Updated: May 13, 2023


Contact: Amy Thomson, Transportation Policy and Programs Manager

Saving the Bus is Cheaper than Letting Transit Fail

Analysis of predicted ridership drop reveals climate impacts,

heavy financial burden for transit-dependent

A BART train stopped at an indoor platform with people waiting to board in the background

OAKLAND, Calif., May 10, 2023—The $2.5 billion needed to save Bay Area transit is less costly, in terms of dollars, people, and the planet, than the $5 billion in additional transportation costs that will be paid by the people who can least afford it.

TransForm analyzed the region’s Short Range Transit Plans requested by the Metropolitan Transportation Commission and found that the predicted transit ridership drop without state investment will have dire consequences for greenhouse gas emissions and low-income people. This is a financial burden few can manage: of all rides taken by people who don’t own cars, 80% are by people who earn $75,000 or less.

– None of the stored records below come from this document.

-- ==== Sys2Proof/Machine/Commit.lean ====
section
/-! DEFINITION. Staged commits (R24 to R31): which registers a unit holds, the checks of the CLE (R67, R86, R106, R124,
R130, R132, R168), of R19 and R176, and how a set moves, alone or jointly. -/

namespace Sys2Proof.Machine

/-! Units and their registers (R25, R27, Table 1.5). -/

/-- Whether the ST register at an offset of the unit's block belongs to the unit: a channel and a pair by the group their
staged words name, a leg by the group of the pair it names, and what names no group by either (R27, R176, R203). -/
def Part.inUnit (p : Part) (u : CUnit) (off : Nat) : Bool :=
  let pairIn := fun (q : Nat) (g : Grp) => decide (bitAt (p.staged (Reg.PWM_PCFG q)) 30 = (g = .B))
  match u with
  | .cle g => (off - 0x100000) / 0x4000 % 2 = g.ix
  | .sense g =>
    if off < 0x124000 then bitAt (p.staged (Reg.SENSE_CFG ((off - 0x122000) / 0x80))) 30 = (g = .B) else true
  | .pwm g =>
    if off < 0x153000 then (off - 0x152000) / 0x40 = g.ix
    else if off < 0x153400 then pairIn ((off - 0x153000) / 16) g
    else
      let q := bits (p.staged off) 0 5
      24 ≤ q || pairIn q g
  | _ => true

/-- The ST registers of a row of the register map. -/
def stRegs (r : RegRow) : List Nat :=
  if r.st = 0 then []
  else (List.range r.n1).flatMap (fun i => (List.range r.n2).map (fun j => r.base + r.s1 * i + r.s2 * j))

/-- A snapshot of a unit's staged set: every register of it with its staged word (R24). -/
def Part.snapOf (p : Part) (u : CUnit) : WordFile :=
  (((blockRows (unitBlock u)).flatMap stRegs).filter (p.inUnit u)).map (fun off => (off, p.staged off))

/-- The words that a check sees: staged ones of the units that move together, committed ones of every other set. -/
def Part.view (p : Part) (us : List CUnit) (off : Nat) : Word :=
  if us.any (fun u => off / 0x10000 = unitBlock u / 0x10000 && p.inUnit u off) then p.staged off else p.reg off

/-! The check of a CLE set. -/

/-- The fault of one input port's source (R106, Table 4.3). -/
def ipSrcFault (val : Nat → Word) (g : Grp) (src : Nat) : Option Nat :=
  let sd := if 0x100 ≤ src && src ≤ 0x11B then some (src - 0x100)
    else if 0x140 ≤ src && src ≤ 0x15B then some (src - 0x140) else none
  match sd with
  | some n => if bitAt (val (Reg.SENSE_CFG n)) 30 = (g = .B) then none else some 3
  | none =>
    if src = 0 || (0x180 ≤ src && src ≤ 0x18F) || (0x1C0 ≤ src && src ≤ 0x1CB) || (0x200 ≤ src && src ≤ 0x20F)
      || (0x280 ≤ src && src ≤ 0x2BF) then none else some 1

/-- The fault of the thresholds in use of scheduling variable `v` (R124). -/
def Part.schedFault (p : Part) (val : Nat → Word) (g : Grp) (v : Nat) : Option (Nat × Nat) :=
  let sv := val (Reg.CLE_SVSEL g.ix)
  let n := bits sv (8 * v + 6) 2
  let isInt := p.epType g (bits sv (8 * v) 6) = 1 || p.epType g (bits sv (8 * v) 6) = 2
  let thr := fun (j : Nat) => val (Reg.CLE_THR g.ix (3 * v + j))
  let hys := fun (j : Nat) => val (Reg.CLE_HYS g.ix (3 * v + j))
  (List.range n).findSome? (fun j =>
    if !isInt && fpLt (hys j) 0 then some (2, Reg.CLE_HYS g.ix (3 * v + j))
    else if j + 1 < n && (if isInt then (thr (j + 1)).toNat ≤ (thr j).toNat + (hys j).toNat + (hys (j + 1)).toNat
        else fpLe (fpSub (thr (j + 1)) (hys (j + 1))) (fpAdd (thr j) (hys j))) then
      some (2, Reg.CLE_THR g.ix (3 * v + j + 1))
    else none)

/-- The generator, correlator and capture registers of a group. -/
def probeRegs (g : Grp) : List Nat :=
  [Reg.CLE_INJCFG g.ix, Reg.CLE_INJAMAX g.ix, Reg.CLE_CORRCFG g.ix, Reg.CLE_CAPSEL g.ix 0, Reg.CLE_CAPSEL g.ix 1,
    Reg.CLE_CAPCFG g.ix] ++ (List.range 32).map (Reg.CLE_TONE g.ix)

/-- The fault of the generator, correlator and capture set (R130 to R132, R145): a change while a correlation or capture
runs, AMAX, the PRBS order, the window, a capture channel, and the bins of the tones in use. -/
def Part.probeFault (p : Part) (val : Nat → Word) (g : Grp) : Option (Nat × Nat) :=
  let i := g.ix
  let busy := p.bit (Reg.CLE_CAPCTL i) 8 || p.bit (Reg.CLE_CAPCTL i) 9
  let cfg := val (Reg.CLE_INJCFG i)
  let mode := bits cfg 0 2
  let e := bits (val (Reg.CLE_CORRCFG i)) 0 5
  let tones := if mode = 1 then 1 else if mode = 2 then bits cfg 8 5 + 1 else 0
  let sel := (List.range 8).find? (fun c =>
    let x := bits (val (Reg.CLE_CAPSEL i (c / 4))) (8 * (c % 4)) 7
    0x40 < x && x ≠ 0x7F)
  let bin := (List.range tones).find? (fun k =>
    let m := bits (val (Reg.CLE_TONE i k)) 0 16
    m < 1 || 2 ^ e / 2 - 1 < m)
  match if busy then (probeRegs g).find? (fun o => val o ≠ p.reg o) else none with
  | some o => some (0x10, o)
  | none =>
    if mode = 3 && (bits cfg 20 4 < 7 || 15 < bits cfg 20 4) then some (1, Reg.CLE_INJCFG i)
    else if !(fpLe 0 (val (Reg.CLE_INJAMAX i)) && fpLe (val (Reg.CLE_INJAMAX i)) 0x3D4CCCCD) then some (1, Reg.CLE_INJAMAX i)
    else if e < 8 || 16 < e then some (1, Reg.CLE_CORRCFG i)
    else match sel with
      | some c => some (1, Reg.CLE_CAPSEL i (c / 4))
      | none => bin.map (fun k => (1, Reg.CLE_TONE i k))

/-- Whether an FP32 word lies in an inclusive range; a NaN lies in none (R67). -/
def fpWithin (lo hi x : Word) : Bool := fpLe lo x && fpLe x hi

/-- The fault of a ride-through profile whose RT_CFG is word `x` (R86): the reason and the word. -/
def profileFault (pw : Nat → Word) (x : Nat) : Option (Nat × Nat) :=
  let uv := bits (pw x) 0 5
  let ov := bits (pw x) 8 5
  if 16 < uv + ov || uv = 0 then some (2, x)
  else (List.range (uv + ov)).findSome? (fun k =>
    let v := x + 1 + 2 * k
    let t := x + 2 + 2 * k
    let vOk := if k < uv then fpWithin 0 fpOne (pw v) else fpWithin fpOne fpThreeHalves (pw v)
    if !vOk then some (1, v)
    else if !fpWithin 0 0x42700000 (pw t) then some (1, t)
    else if k = 0 || k = uv then if fpEq (pw t) 0 then none else some (2, t)
    else if fpLt (pw t) (pw (t - 2)) then some (2, t) else none)

/-- The number of zero bits below the lowest set bit of a mask. -/
def maskShift (m : Word) : Nat := ((List.range 32).find? (bitAt m)).getD 0

/-- The fault of constraint `i` of the image in force (R168, Table 5.11): the reason and the word. -/
def consFault (img : WordFile) (pw old : Nat → Word) (off : Bool) (i : Nat) : Option (Nat × Nat) :=
  let e := fun (k : Nat) => imgWord img (0xD00 + 16 * i + 4 * k)
  let x := bits (e 0) 8 8
  let y := bits (e 0) 0 8
  let m := (pw x &&& e 1).toNat
  match bits (e 0) 24 8 with
  | 1 => if fpLe (pw x) (pw y) then none else some (2, x)
  | 2 => if (e 2).toNat ≤ m >>> maskShift (e 1) && m >>> maskShift (e 1) ≤ (e 3).toNat then none else some (1, x)
  | 3 => if m = (e 2).toNat then some (2, x) else none
  | 4 => if off || pw x = old x then none else some (6, x)
  | 5 => profileFault pw x
  | _ => none

/-- The fault of the parameter words under the image in force (R67, R168): the ranges in word order, and then the
constraints in table order. -/
def Part.paramFault (p : Part) (val : Nat → Word) (g : Grp) : Option (Nat × Nat) :=
  let c := p.cg g
  let pw := fun (n : Nat) => val (Reg.CLE_PW g.ix n)
  let off := !(p.groupRuns g && p.gridRuns g) || c.grid.mode = 0
  if !c.loaded then none
  else
    let range := (List.range 256).find? (fun n =>
      let lo := imgWord c.img (0x400 + 8 * n)
      let hi := imgWord c.img (0x404 + 8 * n)
      !(lo = 0xFFFFFFFF && hi = 0xFFFFFFFF) && !fpWithin lo hi (pw n))
    match range with
    | some n => some (1, Reg.CLE_PW g.ix n)
    | none => ((List.range (imgCons c.img)).findSome? (consFault c.img pw (fun n => p.reg (Reg.CLE_PW g.ix n)) off)).map
        (fun e => (e.1, Reg.CLE_PW g.ix e.2))

/-- The check of a group's CLE set: the parameter ranges and the constraints come first (R168). -/
def Part.cleCheck (p : Part) (val : Nat → Word) (g : Grp) : Option (Nat × Nat) :=
  let ports := (List.range 64).findSome? (fun k =>
    (ipSrcFault val g (bits (val (Reg.CLE_IPSRC g.ix k)) 0 12)).map (fun c => (c, Reg.CLE_IPSRC g.ix k)))
  (p.paramFault val g).orElse (fun _ => ports.orElse (fun _ =>
    ([0, 1, 2, 3].findSome? (p.schedFault val g)).orElse (fun _ => p.probeFault val g)))

/-! The checks of a PWM set that concern other blocks. -/

/-- The sample period of a group in a view. -/
def viewTs (val : Nat → Word) (g : Grp) : Nat × Nat :=
  let (n, d) := periodOf (val (Reg.PWM_PERIOD g.ix)) (val (Reg.PWM_PERFR g.ix))
  (n * countUnits, if bitAt (val (Reg.PWM_TBCFG g.ix)) 30 then 2 * d else d)

/-- The lock rule of R176 at a change of Ts: the first of TBCFG, PERIOD and PERFR that changes is named. -/
def Part.lockRuleFault (p : Part) (val : Nat → Word) (g : Grp) : Option (Nat × Nat) :=
  let bad := (List.range 28).any (fun n => bitAt (val (Reg.SENSE_CFG n)) 30 = (g = .B) && !sdLockOk val n)
  let o := [Reg.PWM_TBCFG g.ix, Reg.PWM_PERIOD g.ix, Reg.PWM_PERFR g.ix].find? (fun o => val o ≠ p.reg o)
  if bad then o.map (fun o => (3, o)) else none

/-- The budget of R19 at a change of Ts, for the figure in the active bank and for an armed or deferred exchange with its
gap work: reason 0x05, OFFSET 0. -/
def Part.budgetFault (p : Part) (val : Nat → Word) (g : Grp) : Option (Nat × Nat) :=
  let ts := viewTs val g
  let c := p.cg g
  let fit := !c.loaded || budgetOk (p.figBundles g) ts
  let exch := match c.exch with
    | some x => (x.coefOnly || budgetOk (imgWord x.img 0x14).toNat ts) && gapOk x.img x.coefOnly ts
    | none => true
  if ts = p.tsUnits g || (fit && exch) then none else some (5, 0)

/-! Checks and reactions by unit. -/

/-- The check of a unit's staged set within a set of units that move together: reason and offset of the fault. -/
def Part.unitCheck (p : Part) (us : List CUnit) (u : CUnit) : Option (Nat × Nat) :=
  let val := p.view us
  match u with
  | .cle g => p.cleCheck val g
  | .sense g => p.senseCheck val g ((List.range 28).filter (fun n => p.inUnit u (Reg.SENSE_CFG n)))
  | .pwm g =>
    (p.pwmCheck val g ((List.range 24).filter (fun q => p.inUnit u (Reg.PWM_PCFG q)))).orElse (fun _ =>
        (p.lockRuleFault val g).orElse (fun _ => p.budgetFault val g))
  | .pos => posCheck val
  | .cap => p.capCheck val
  | .gpio => gpioCheck val
  | .auxadc => p.auxCheck val
  | .prot => protCheck val
  | .gate => p.gateCheck val
  | .ramp => rampCheck val
  | .nvm => nvmCheck val
  | .cyc => if bits (val Reg.CYC_RIOCFG) 0 8 = 0 then some (1, Reg.CYC_RIOCFG) else none
  | .ring => none
  | .pair => p.pairCheck val
  | .eth => p.ethCheck val
  | .time => timeCheck val
  | .spare => spareCheck val
  | .clk => p.clkCheck val
  | .pwr => p.pwrCheck val
  | .mon => monCheck val

/-- What follows the move of a unit's set, given the words that stood before. -/
def Part.unitMoved (p : Part) (old : Nat → Word) : CUnit → Part
  | .cle g => p.cleMoved g old
  | .sense _ => p.senseMoved old
  | .pwm g => p.pwmMoved g
  | .pos => p.posMoved old
  | .cap => p.capMoved old
  | .gpio => (p.gpioMoved old).showOwn
  | .prot => p.protMoved old
  | .gate => p.gateMoved old
  | .pair => p.pairMoved old
  | .time => p.timeMoved
  | .clk => p.clkMoved old
  | _ => p

/-- A snapshot moves to the committed set. -/
def Part.moveSnap (p : Part) (u : CUnit) (snap : WordFile) : Part :=
  (p.placeSnap snap).unitMoved p.reg u

/-- Whether the boundary source of a unit runs (R25). -/
def Part.sourceRuns (p : Part) : CUnit → Bool
  | .cle g => p.groupRuns g && p.tbRuns g
  | .sense g => p.tbRuns g
  | .pwm g => p.tbRuns g
  | _ => false

/-- Whether a commit of a unit is pending, its own or a joint one that names it. -/
def Part.commitPending (p : Part) (u : CUnit) : Bool :=
  p.commits.any (fun c => c.unit = u) || (p.joint.map (fun j => j.parts.any (fun c => c.unit = u))).getD false

/-- COMMIT_GO: the check of the whole staged set, and its snapshot pending, or a refusal (R24, R26, R31). -/
def Part.commitGo (p : Part) (u : CUnit) (tag : Nat) (t : Instant) : Part :=
  let p := p.at t
  let st := unitStat u
  if p.commitPending u then p.setReg st (cstatWord tag 7 0 3)
  else match p.unitCheck [u] u with
    | some (c, o) => p.setReg st (cstatWord tag c o 3)
    | none =>
      let x : PendCommit := { unit := u, tag := tag, snap := p.snapOf u }
      { p with commits := p.commits ++ [x] }.setReg st (cstatWord tag 0 0 1)

/-- The pending set of a unit moves, and is no longer pending; STATE is shown by the caller. -/
def Part.movePending (p : Part) (c : PendCommit) : Part :=
  { p with commits := p.commits.filter (fun x => x.unit ≠ c.unit) }.moveSnap c.unit c.snap

/-- A pending set moves without a tick. -/
def Part.moveNow (p : Part) (c : PendCommit) : Part :=
  (p.movePending c).showMoved (unitStat c.unit, c.unit.grp?)

/-! Joint commits (R31). -/

/-- The units of Table 1.9, from bit 0 up. -/
def jointUnits : List CUnit := [.cle .A, .cle .B, .sense .A, .sense .B, .pwm .A, .pwm .B, .pos, .cap]

/-- SYS_JCOMMIT with GO. -/
def Part.jointGo (p : Part) (mask tag : Nat) (t : Instant) : Part :=
  let p := p.at t
  let us := (jointUnits.zipIdx.filter (fun e => mask.testBit e.2)).map (·.1)
  let grps := us.filterMap CUnit.grp?
  let refuse := fun (c o : Nat) => p.setReg Reg.SYS_JCSTAT (cstatWord tag c o 3)
  if p.joint.isSome || us.any p.commitPending then refuse 7 0
  else if grps.contains .A && grps.contains .B then refuse 8 0
  else match us.findSome? (p.unitCheck us) with
    | some (c, o) => refuse c o
    | none =>
      let x : JointCommit :=
        { tag := tag, grp := grps.head?, parts := us.map (fun u => { unit := u, tag := tag, snap := p.snapOf u }) }
      { p with joint := some x }.setReg Reg.SYS_JCSTAT (cstatWord tag 0 0 1)

/-- The sets of the pending joint commit move together; STATE is shown by the caller. -/
def Part.moveJoint (p : Part) (j : JointCommit) : Part :=
  let q := p.each j.parts (fun p c => p.placeSnap c.snap)
  { q.each j.parts (fun q c => q.unitMoved p.reg c.unit) with joint := none }

/-- Whether the pending joint commit waits for no tick: it names no group, or its timebase is stopped. -/
def Part.jointIdle (p : Part) (j : JointCommit) : Bool :=
  match j.grp with
  | some g => !p.tbRuns g
  | none => true

/-- Every pending set whose boundary source has stopped moves at that instant (R25). -/
def Part.moveStopped (p : Part) : Part :=
  let p := p.each (p.commits.filter (fun c => c.unit.grp?.isSome)) (fun p c => if p.sourceRuns c.unit then p else p.moveNow c)
  match p.joint with
  | some j => if j.grp.isSome && p.jointIdle j then (p.moveJoint j).showMoved (Reg.SYS_JCSTAT, j.grp) else p
  | none => p

/-- Step 1 of a tick (R23): the due sets of the group move; the status registers to be shown after the transfer come with
the part. -/
def Part.tickMoves (p : Part) (g : Grp) (boundary : Bool) : Part × List (Nat × Option Grp) :=
  let due := p.commits.filter (fun c => c.unit = .cle g || c.unit = .sense g || (boundary && c.unit = .pwm g))
  let p := p.each due (fun p c => p.movePending c)
  let shows := due.map (fun c => (unitStat c.unit, some g))
  match p.joint with
  | some j => if boundary && j.grp = some g then (p.moveJoint j, shows ++ [(Reg.SYS_JCSTAT, some g)]) else (p, shows)
  | none => (p, shows)

/-! Rows. -/

/-- COMMIT_GO. -/
def execCommitGo (u : CUnit) (tag : BitVec 8) (t : Instant) (s : State) := s.run (·.commitGo u tag.toNat t)

/-- COMMIT_MOVE: a set of an immediate block, or one whose boundary source does not run, moves at once; one whose source
runs moves at its tick (R25). -/
def execCommitMove (u : CUnit) (t : Instant) (s : State) := s.run (fun p =>
  match p.commits.find? (fun c => c.unit = u) with
  | some c => if p.sourceRuns u then p else (p.at t).moveNow c
  | none => p)

/-- SYS_JCOMMIT_GO. -/
def execSysJcommitGo (mask tag : BitVec 8) (t : Instant) (s : State) := s.run (·.jointGo mask.toNat tag.toNat t)

/-- JOINT_COMMIT_MOVE: a joint commit that waits for no tick moves at once; one whose timebase runs moves at its tick. -/
def execJointCommitMove (t : Instant) (s : State) := s.run (fun p =>
  match p.joint with
  | some j => if p.jointIdle j then ((p.at t).moveJoint j).showMoved (Reg.SYS_JCSTAT, j.grp) else p
  | none => p)

end Sys2Proof.Machine
end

If public transit funding is not included in the May revise of the state budget, to be released this Friday by Governor Gavin Newsom, our policy analysis reveals three major consequences:

  • Bay Area residents would take 735 million fewer transit rides due to service cuts.

  • More than 100,000 people could switch to gas-powered cars, a $5 billion dollar burden over five years for those who can least afford it.

  • Increased car trips will release 56,500 tons of CO2, the equivalent of 63 million pounds of coal burned, threatening California’s commitment to cut greenhouse gas emissions by 48% by 2030 compared to 1990 levels.

“California has a choice,” says Jenn Guitart, Executive Director of TransForm. “Let public transit fail, passing the costs of getting around to the people who can least afford it, or we can invest billions less, save Bay Area transit, and help meet our climate goals.”